30 Aug 2022 By ANIRBAN RAY

Salalah – In a curious connection, as the plains of Salalah turn a vibrant green, demand for camel milk and meat goes up. Coinciding with the increase in tourism during khareef, shops – roadside stalls to high-end restaurants – can be seen doing brisk business selling camel meat delicacies.

Restaurant owner Khalid al Amri sells camel meat all year round. However, demand is highest during khareef. “Tourists come to my restaurant, and even some street vendors, for an authentic taste. We specialise in camel biryani, shuwa, sawarma, burgers and wraps. Prices vary from RO1 to RO15.”

The camels normally graze on the mountains and come down to the plains in the monsoons, when fog and heavy rains disrupt their habitat.

Feeding on the grass in the plains – by now lush green due to the rains – increases milk production significantly. Camel herder Musalman Yaqoob said, “This milk is of very high nutritional value.

Owing to the abundance of fresh grass, the camel eat to their heart’s content, and ultimately produce more milk.”

The demand for camel meat delicacies is met by the availability of more animals in this season.

However, the annual migration from the mountains to the plains isn’t always uneventful.

“Many camels fall down the mountains while descending to the plains. It is very difficult to carry or even help the injured animals with broken legs,” Musalman informed.

“Some camels lose balance and fall. Many struggle and manage to get up, but others unfortunately succumb to injuries from their fall.”
Musalman described the loss of even a single animal as a “very sad and dreadful time” for the herdsmen. “We have to take care of the entire herd of over 100 camels and cannot carry one animal all along. We have no option but to slaughter them.”
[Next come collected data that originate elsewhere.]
theorem takeFrameId_inv (f : FrameId) {s : State} (h : Bounds s) : Bounds (takeFrameId f s) := by
  unfold takeFrameId renumberDirectory
  dsimp only
  refine evaluate_inv (announceAdvancing_inv (raiseIf_inv _ _ (Bounds.congr
    (fold_inv _ (fun _ p hs => reexaminePort_inv p hs) allPorts
      (s := { s with req := { s.req with config := { s.req.config with frameId := f } } }) ?_) rfl rfl rfl rfl rfl)))
  obtain ⟨a, b, c, d, e, g⟩ := h.config
  exact ⟨h.ports, h.triggers, ⟨a, b, c, d, e, g⟩, h.records, h.sinks⟩

theorem delayVerdict_inv (p : PortId) (d : Nat) {s : State} (h : Bounds s) : Bounds (delayVerdict p d s) := by
  unfold delayVerdict; split
  · split
    · exact enterFault_inv _ _ h
    · split
      · exact enterFault_inv _ _ h
      · exact enterUp_inv p h
  · split
    · exact enterFault_inv _ _ h
    · exact h
  all_goals exact h

theorem setDelay_inv (p : PortId) (r : DelayRecord) {s : State} (h : Bounds s) : Bounds (setDelay p r s) := by
  unfold setDelay
  dsimp only
  have k := setPort_inv (p := p) (x := { s.port p with delay := r, jumpStands := jumpFound (s.port p) r }) h ((h.ports p).congr rfl rfl rfl rfl rfl)
  split
  · exact repack_inv p k
  · exact k

theorem sampleDelay_inv (p : PortId) (m : Marker) (a : Stamp) {s : State} (h : Bounds s) : Bounds (sampleDelay p m a s) := by
  unfold sampleDelay; split
  · split
    · exact h
    · next x _ =>
      dsimp only
      have k : Bounds (if x < 0 then capturePort p .negativeDelay (some 0) none (.delay x) s else s) := by
        split
        · exact capturePort_inv _ _ _ _ _ h
        · exact h
      split
      · exact delayVerdict_inv _ _ (setDelay_inv p _ k)
      · exact setDelay_inv p _ k
  · exact h

theorem acceptMarker_inv (p : PortId) (m : Marker) (i : InfoBits) (a : Stamp) {s : State} (h : Bounds s) :
    Bounds (acceptMarker p m i a s) := by
  unfold acceptMarker
  dsimp only
  refine observeMarker_inv _ _ _ _ ?_
  have k : Bounds (recordMarker p m i a s) := by
    refine raiseIf_inv _ _ (setPort_inv h ?_)
    obtain ⟨x, b, c, d, e, f⟩ := h.ports p
    exact ⟨x, b, c, d, e, by simp, by simp⟩
  unfold bringUp
  split
  · dsimp only
    have n := changePort_inv p .probing none k
    exact setPort_inv n ((n.ports p).congr rfl rfl rfl rfl rfl)
  · exact sampleDelay_inv p m _ k

theorem takeMarker_inv (p : PortId) (bs : List Byte) (a : Stamp) {s : State} (h : Bounds s) : Bounds (takeMarker p bs a s) := by
  unfold takeMarker
  dsimp only
  split
  · exact capturePort_inv _ _ _ _ _ h
  · split
    · exact capturePort_inv _ _ _ _ _ h
    · exact acceptMarker_inv _ _ _ _ h
  · have k := capturePort_inv p .markerCorrected (some 0) none
    split
    · exact capturePort_inv _ _ _ _ _ (k _ h)
    · exact acceptMarker_inv _ _ _ _ (k _ h)

theorem setRecognizer_inv (p : PortId) (r : Recognizer) {s : State} (h : Bounds s) : Bounds (setRecognizer p r s) :=
  setPort_inv h ((h.ports p).congr rfl rfl rfl rfl rfl)

theorem readByte_inv (p : PortId) (b : Byte) {s : State} (h : Bounds s) : Bounds (readByte p b s) := by
  unfold readByte
  dsimp only
  split
  · exact setRecognizer_inv _ _ h
  · split
    · exact takeMarker_inv _ _ _ (setRecognizer_inv _ _ h)
    · exact setRecognizer_inv _ _ h

theorem recognize_inv (p : PortId) (c : Symbol) (a : Stamp) {s : State} (h : Bounds s) : Bounds (recognize p c a s) := by
  unfold recognize
  dsimp only
  split
  · split
    · exact setRecognizer_inv _ _ h
    · exact h
    all_goals exact setRecognizer_inv _ _ h
  · split
    · exact readByte_inv _ _ h
    · exact readByte_inv _ _ h
    · exact h
    all_goals exact capturePort_inv _ _ _ _ _ (setRecognizer_inv _ _ h)

theorem receiveSymbol_inv (p : PortId) (c : Symbol) (a : Stamp) {s : State} (h : Bounds s) :
    Bounds (receiveSymbol p c a s) := by
  unfold receiveSymbol
  have k : Bounds (if c = .invalid then countError p s else s) := by
    split
    · exact countError_inv p h
    · exact h
  revert k
  generalize (if c = .invalid then countError p s else s) = u
  intro k
  dsimp only
  split
  · exact recognize_inv _ _ _ k
  · exact k

theorem recognizeAll_inv (p : PortId) (cs : List Symbol) : ∀ {s : State}, Bounds s → Bounds (recognizeAll p cs s) := by
  induction cs with
  | nil => exact fun h => h
  | cons c cs ih =>
    intro s h
    exact ih (receiveSymbol_inv p c _ h)

/-! ### The Trigger Scheduler -/

theorem reportTrigger_inv (id : TriggerId) {s : State} (h : Bounds s) : Bounds (reportTrigger id s) := by
  unfold reportTrigger
  dsimp only
  refine raiseIf_inv _ _ (sinks_inv h (h.sinks.map _ (fun x => ?_) fun x hx => ?_))
  · split <;> rfl
  · split
    · exact hx
    · exact hx

theorem insertBy_length {α : Type} (b : α → α → Bool) (a : α) (l : List α) :
    (insertBy b a l).length = l.length + 1 := by
  induction l with
  | nil => rfl
  | cons x l ih => unfold insertBy; split <;> simp [ih]

theorem dropEntry_inv (id : TriggerId) {s : State} (h : Bounds s) : Bounds (dropEntry id s) := by
  obtain ⟨a, b, c, d⟩ := h.triggers
  exact reportTrigger_inv _ (setTrig_inv h ⟨(List.length_filter_le _ _).trans a, b, c, d⟩)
Though the plains are full of camels at this time of the year, the shepherd easily recognise their animals. “We can identify our camels out from a herd of a thousand others,” said Musalman’s brother Mohammad.
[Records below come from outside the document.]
-- ==== Sys2Proof/Tests/Slice0.lean ====
section
/-! SUPPORT. The model's own tests: ill-formed commands that the check refuses, the spec's worked examples, and for each
statement with hypotheses a state and operands that meet them. Expected results are the spec's own figures. -/

namespace Sys2Proof.Tests

open Sys2Proof Sys2Proof.Machine

/-! ### Fixtures -/

/-- A port in ADMITTED toward port 0 of frame n, with d = 151 (section 2.9). -/
def link (n : FrameId) : Port :=
  { Port.reset with
    state := .admitted, symbolLock := true, presence := ⟨true, 0, 0⟩, announceSeen := true, neighbour := some ⟨n, 0⟩
    delay := .valid [151, 150, 150, 151] 2408 0 }

/-- A REACHABLE entry for frame n over port p. -/
def entry (n : FrameId) (p : PortId) : DirEntry :=
  { frame := n, state := .reachable, nextHop := p, distance := 1, serial := 40, restartSeen := false, age := 0
    priority := 15, reference := false, timing := .locked }

/-- Frame 5, LOCKED to frame 9 over P2, with a second link on P4 to frame 11, in epoch 70,100 at a tick. -/
def frame5 (tick : Nat) : State :=
  let s := State.reset
  { s with
    ports := (s.ports.set 2 (link 9)).set 4 (link 11)
    clock := { s.clock with epoch := 70100, tick := tick }
    time := { s.time with state := .locked, result := .frame 9 2, port := some 2 }
    dir := { s.dir with entries := [{ entry 9 2 with priority := 3 }, entry 11 4] }
    req := { s.req with config := { s.req.config with frameId := 5 }, strap := 5 } }

/-- The same frame with one port changed. -/
def withPort (p : PortId) (f : Port → Port) (s : State) : State := s.setPort p (f (s.port p))

/-- Stream 0x2805 of frame 5 (serial 5) at its origin, over P2 to frame 9, one cell an epoch. -/
def origin : StreamRecord :=
  { originRecord 3 0x2805 1 9 1000 1 8 100 true (some 2) 0 with
    state := .active, setupTimer := none, pathLength := some 1, activation := some 0 }

/-- Stream 0x4801 of frame 9 at a transit hop, from P2 to P4, one cell an epoch. -/
def transit : StreamRecord :=
  { origin with
    index := 7, id := 0x4801, role := .transit, ingress := .port 2, egress := some 4, terminal := 11, hop := 1
    source := none }

/-- Stream 0x4802 of frame 9 at its terminus, from P2. -/
def terminus : StreamRecord := { transit with index := 8, id := 0x4802, role := .terminus, egress := none, terminal := 5 }

/-- A loopback stream of frame 5. -/
def loopback : StreamRecord := { origin with index := 4, id := 0x2806, role := .loopback, egress := none, terminal := 5 }

/-- Frame 5 with records. -/
def holding (rs : List StreamRecord) (s : State) : State := s.setRecords rs

/-- A RUNNING sink of record i on lane 6 with reservation 4. -/
def sink (k i : Nat) : Sink :=
  { index := k, record := i, stream := 0x4802, lane := 6, hop := 1, mode := .continuous, blockSize := 2, threshold := 1
    start := none, state := .running, done := false, overrun := false, held := [], released := [], reservation := 4
    settle := none, lateCount := 0, gapCount := 0, blockStart := none, expected := none }

/-- A copy of a cell at a sink. -/
def cell (n : Seq) (made : Seq) : SinkCell :=
  { sequence := n, originEpoch := made, samples := 1, poison := false, late := false, payload := [] }

/-- A trigger of frame 3 at a fire time. -/
def armedAt (serial : Byte) (e : Epoch) (tick : Nat) : TriggerEntry := ⟨⟨3, serial⟩, ⟨e, tick⟩, 2, .armed⟩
Herdsmen use moles, odour, vocalisation and even the temperature of the animals’ neck for identification.

“We have specific sounds that are actually names for the camels and when we make these noises, they recognise their owner.”
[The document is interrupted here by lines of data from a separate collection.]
-- ==== Sys2Proof/Machine/Transport.lean ====
section
/-! DEFINITION. The transport operations (43_transport.md R180 to R202). -/

namespace Sys2Proof.Machine

/-- A call that goes through the checks and cycles of R178: not a zero-length scan (R179), not `teardown` (R198). -/
def madeOfPins : TransportCall → Bool
  | .reset => true
  | .readId => true
  | .updateIr bits => !bits.isEmpty
  | .updateDr bits => !bits.isEmpty
  | .tick _ => true
  | .teardown => false

/-- A call that needs `pins_owned` (R178 check 4, R180, R198). -/
def needsPins : TransportCall → Bool
  | .reset => false
  | .readId => true
  | .updateIr _ => true
  | .updateDr _ => true
  | .tick _ => true
  | .teardown => false

/-- The TCK cycles of a transport call (R180, R184, R186, R190, R193, R198). -/
def callCycles (c : Config) : TransportCall → List (Bool × Bool)
  | .reset => resetCycles
  | .readId => irCycles (wordBits c.idTdiFill)
  | .updateIr bits => irCycles bits
  | .updateDr bits => drCycles bits
  | .tick n => tickCycles n.toNat
  | .teardown => []

/-- What a call that made all its cycles returns, of their TDO samples (R188, R190): the bits out of `update_dr` are the
samples of cycles 3 on, the id that of cycles 4 to 35. -/
def callResult (call : TransportCall) (samples : List Bool) : Result :=
  match call with
  | .reset => .ok
  | .readId => .okId (idOfBits ((samples.drop 4).take 32))
  | .updateIr _ => .ok
  | .updateDr bits => .okBits bits.length (packBits ((samples.drop 3).take bits.length))
  | .tick _ => .ok
  | .teardown => .ok

/-- Make all the cycles of an admitted call. -/
def runCall (call : TransportCall) (s : State) : State :=
  runOperation (callCycles s.cfg call) (callResult call) s

/-- The pins are the transport's (R41). -/
def State.takePins (s : State) : State :=
  { s with pinsOwned := true }

/-- `init` (R200). -/
def execInit (s : State) : Host.Outcome State Fault Refusal :=
  .next ({ s with ready := true }.returns .ok)

/-- `reset`: take the pins, then five TMS-high cycles and one TMS-low cycle (R180, R183). -/
def execReset (s : State) : Host.Outcome State Fault Refusal :=
  admitted false s fun s => runCall .reset s.takePins

/-- `read_id`: an IR-path scan of `ID_TDI_FILL`; the id is made of the 32 samples of the shift cycles (R190). -/
def execReadId (s : State) : Host.Outcome State Fault Refusal :=
  admitted true s (runCall .readId)

/-- `update_ir n, V` (R179, R184). -/
def execUpdateIr (bits : List Bool) (s : State) : Host.Outcome State Fault Refusal :=
  if bits.isEmpty then .next (zeroLengthScan s .ok) else admitted true s (runCall (.updateIr bits))

/-- `update_dr n, V`: the bits out are the samples of the shift cycles (R179, R186, R188). -/
def execUpdateDr (bits : List Bool) (s : State) : Host.Outcome State Fault Refusal :=
  if bits.isEmpty then .next (zeroLengthScan s (.okBits 0 [])) else admitted true s (runCall (.updateDr bits))

/-- `tick n` (R193). -/
def execTick (n : Word) (s : State) : Host.Outcome State Fault Refusal :=
  admitted true s (runCall (.tick n))

/-- `teardown`: release the pins; no pin event (R198). -/
def execTeardown (s : State) : Host.Outcome State Fault Refusal :=
  .next ({ s with pinsOwned := false }.returns .ok)

/-- `null E`: the null check comes before every other (R178, R201). -/
def execNull (_call : TransportCall) (s : State) : Host.Outcome State Fault Refusal :=
  .next (s.returns .invalidArgument)

end Sys2Proof.Machine
end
Bulls sell for RO500 to RO1,200, depending on age and body structure. For meat, male animals are mostly slaughtered, while females are left to graze and milked. Pregnant cows are always given special care with one herdsman dedicated to its care.

“We sell camel milk to shops and supermarkets. Not everyone can milk a camel. These animals are very sensitive and only allow their owners to milk them,” Musalman said.

He described camels as “very arrogant like small children, needing pampering”.

In recent times, news of camels injected with hormones to increase meat and milk production have become common. “Bulls are given injections to beef up for more meat, and cows to produce extra milk. But this is not good – for the animals nor people who consume such meat and milk,” said another herdsman Abdullah al Affifi.

“We as shepherds can judge the difference, but others can’t tell the difference between an injected and a naturally raised camel. It is a tempting prospect but unethical. We love our animals and don’t engage in such practices,” Affifi said.